An uncoupling membrane is able to protect the tile floor covering to some extent by both absorbing and dissipating some of the force generated by the crack over a wider surface than a single tile. However, this type of protection does have practical limitations.
One of the reasons that tile is such a popular choice for bathrooms and kitchens has to do with its water resistance. And bathrooms end up being extremely popular locations for floor heating systems (about 61.2% of all rooms heated by WarmlyYours in 2019 were some form of a bathroom). However, the grout lines and perimeter seams in a tile installation can still allow water to seep into the subfloor where it can cause rot for wood substrates or mildew formation in concrete subfloors.
The impermeable nature of most uncoupling membranes makes them well suited to waterproofing your subfloor but they must be used with additional accessories. These typically come in the form of a polyethylene fleece “tape” that can be used with thinset (similar to how drywall tape is used with drywall mud) to create a watertight seal between both adjoining sheets of the membrane and the perimeter joints where the membrane meets the wall. There’s even pre-formed inside and outside corner pieces made of the same material as the tape for added convenience.
Speed of Installation
Perhaps the most pronounced benefit of using uncoupling membranes for the installation of electric floor heating cables is the increased speed of installation compared to the traditional method of installation. In the traditional method, an installer would need to adhere the heating rolls (or mats/cables) to the subfloor and then embed the heating elements in either self-leveling compound or thinset. The installer would then have to wait for this embedded layer to cure before installing the finished tile floor covering, which could greatly extend the project timelines.

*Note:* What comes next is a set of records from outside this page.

/-- Settles O53: the search answers the entry, and each of its outcomes, on a TLB miss and on a TLB hit, decides the
translation. -/
theorem pageTranslation : Obligations.PageTranslation := by
  refine ⟨fun s ea => ⟨State.translate_fetch_real, fun off single u hu => State.translate_data_real off single hu⟩,
    fun _ _ => rfl, pageAllows_iff,
    fun sdr1 h => ⟨fun _ => ptegAddr_origin sdr1 h, fun _ => ptegAddr_masked sdr1 h, fun _ => ptegAddr_hash sdr1 h,
      fun _ => ptegAddr_low sdr1 h⟩, ?_⟩
  intro s u sr ea sound ram vsid word answer full marked unmarked
  refine ⟨?_, fun miss => ⟨State.translatePage_miss_fault sound ram miss, fun a found =>
    State.translatePage_miss sound ram miss found rfl⟩, fun e hit => ?_⟩
  · obtain ⟨t, search, only, same, -⟩ := State.tableSearch_spec sound ram vsid ea
    exact ⟨t, search, only, same⟩
  · intro answered needsC
    exact ⟨State.translatePage_hit hit, State.translatePage_hit_fault sound ram hit,
      fun a => State.translatePage_hit_store sound ram hit⟩

end Sys2Proof.Machine
end

section
/-! SUPPORT. Proofs/RoundTrip.lean: decoding is the inverse of encoding (O1, O2). -/

namespace Sys2Proof

/-! ### Which table a word goes to (R281 to R284, R296) -/

section
variable {w : Word}

theorem decode_primary19 (h : primary w = 19) : decode w = decode19 w := by
  unfold decode
  rw [h]
  rfl

theorem decode_primary31 (h : primary w = 31) : decode w = decode31 w := by
  unfold decode
  rw [h]
  rfl

theorem decode_primary59 (h : primary w = 59) : decode w = decode59 w := by
  unfold decode
  rw [h]
  rfl

theorem decode_primary63 (h : primary w = 63) : decode w = decode63 w := by
  unfold decode
  rw [h]
  rfl

/-- The extended opcodes, bits 22:30, that select an XO form (R272, R282). -/
def xoFormOpcodes : List Nat := [8, 10, 11, 40, 75, 104, 136, 138, 200, 202, 232, 234, 235, 266, 459, 491]

/-- The extended opcodes, bits 26:30, that select an A form of primary 63 (R273, R284). -/
def aFormOpcodes : List Nat := [18, 20, 21, 23, 25, 26, 28, 29, 30, 31]

/-- A word of primary 31 that is of no XO form goes by the ten bits 21:30. -/
theorem decode31_of_notXo (h : xo9 w ∉ xoFormOpcodes) : decode31 w = decode31X w := by
  unfold decode31
  split
  case h_17 => rfl
  all_goals
    rename_i selected
    exact absurd (selected ▸ by decide) h

/-- A word of primary 63 that is of no A form goes by the ten bits 21:30. -/
theorem decode63_of_notA (h : xo5 w ∉ aFormOpcodes) : decode63 w = decode63X w := by
  unfold decode63
  split
  case h_11 => rfl
  all_goals
    rename_i selected
    exact absurd (selected ▸ by decide) h

end

section
variable {a b c : BitVec 5} {oe r : Bool}

theorem decode_encX19 {xo : BitVec 10} : decode (encX 19 a b c xo r) = decode19 (encX 19 a b c xo r) :=
  decode_primary19 (primary_encX ..)

theorem decode_encX31 {xo : BitVec 10} (h : xo.toNat % 512 ∉ xoFormOpcodes) :
    decode (encX 31 a b c xo r) = decode31X (encX 31 a b c xo r) :=
  (decode_primary31 (primary_encX ..)).trans (decode31_of_notXo (xo9_encX .. ▸ h))

theorem decode_encXFX {spr xo : BitVec 10} (h : xo.toNat % 512 ∉ xoFormOpcodes) :
    decode (encXFX 31 a spr xo r) = decode31X (encXFX 31 a spr xo r) :=
  (decode_primary31 (primary_encXFX ..)).trans (decode31_of_notXo (xo9_encXFX .. ▸ h))

theorem decode_encX63 {xo : BitVec 10} (h : xo.toNat % 32 ∉ aFormOpcodes) :
    decode (encX 63 a b c xo r) = decode63X (encX 63 a b c xo r) :=
  (decode_primary63 (primary_encX ..)).trans (decode63_of_notA (xo5_encX .. ▸ h))

theorem decode_encXO {xo : BitVec 9} : decode (encXO a b c oe xo r) = decode31 (encXO a b c oe xo r) :=
  decode_primary31 (primary_encXO ..)

theorem decode_encA59 {d e : BitVec 5} : decode (encA 59 a b c d e r) = decode59 (encA 59 a b c d e r) :=
  decode_primary59 (primary_encA ..)

theorem decode_encA63 {d e : BitVec 5} : decode (encA 63 a b c d e r) = decode63 (encA 63 a b c d e r) :=
  decode_primary63 (primary_encA ..)

end

/-! ### Fields with reserved bits beside them (R267 to R270) -/

/-- The CR field of a compare, left of a reserved bit and L. -/
theorem compare_crField (crf : BitVec 3) (l : Bool) : (crf ++ 0#1 ++ bit1 l).extractLsb' 2 3 = crf := by
  rw [extract_high (k := 1) _ _ (by omega), extract_high (k := 0) _ _ (by omega), extract_all]

/-- The L bit of a compare. -/
theorem compare_long (crf : BitVec 3) (l : Bool) : (crf ++ 0#1 ++ bit1 l).getLsbD 0 = l := by
  rw [BitVec.getLsbD_append]
  exact bit1_getLsbD l

theorem segment_field (sr : BitVec 4) : (0#1 ++ sr).extractLsb' 0 4 = sr := by
  rw [extract_low _ _ (by omega), extract_all]

theorem immediate_field (imm : BitVec 4) : (imm ++ 0#1).extractLsb' 1 4 = imm := by
  rw [extract_high (k := 0) _ _ (by omega), extract_all]

theorem crm_field (crm : BitVec 8) : (0#1 ++ crm ++ 0#1).extractLsb' 1 8 = crm := by
  rw [extract_high (k := 0) _ _ (by omega), extract_low _ _ (by omega), extract_all]

/-! ### The words of a form of their own: branches (R264, R265) and `mtfsf` (R271) -/

theorem decode_b (li : BitVec 24) (aa lk : Bool) :
    decode (18#6 ++ li ++ bit1 aa ++ bit1 lk) = .ok (.b li aa lk) := by
  have target : (18#6 ++ li ++ bit1 aa ++ bit1 lk).extractLsb' 2 24 = li := by
    rw [extract_high (k := 1) _ _ (by omega), extract_high (k := 0) _ _ (by omega), extract_low _ _ (by omega),
      extract_all]
  have absolute : bitAt (18#6 ++ li ++ bit1 aa ++ bit1 lk) 1 = aa := by
    rw [bitAt_eq, extract_high (k := 0) _ _ (by omega), extract_low _ _ (by omega), extract_all, bit1_getLsbD]
  have link : bitAt (18#6 ++ li ++ bit1 aa ++ bit1 lk) 0 = lk := by
    rw [bitAt_eq, extract_low _ _ (by omega), extract_all, bit1_getLsbD]
  unfold decode
  rw [primary_b, target, absolute, link]
  rfl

With an uncoupling membrane, the installer is able to use thinset to adhere the membrane to the subfloor. Then, they can snap the heating cable into the channels in the membrane and can work from the membrane’s clean surface as they back-butter the tiles to install them. This method allows for most installations to be completed in just a single day.
There are, of course, other benefits to using an uncoupling membrane with heating cables in heated tile floor installations, but this article has covered the primary ones. We fully expect to see continued growth in the popularity of the combination of uncoupling membranes with heating cables for the foreseeable future — particularly as more and more installers become familiar with this combination.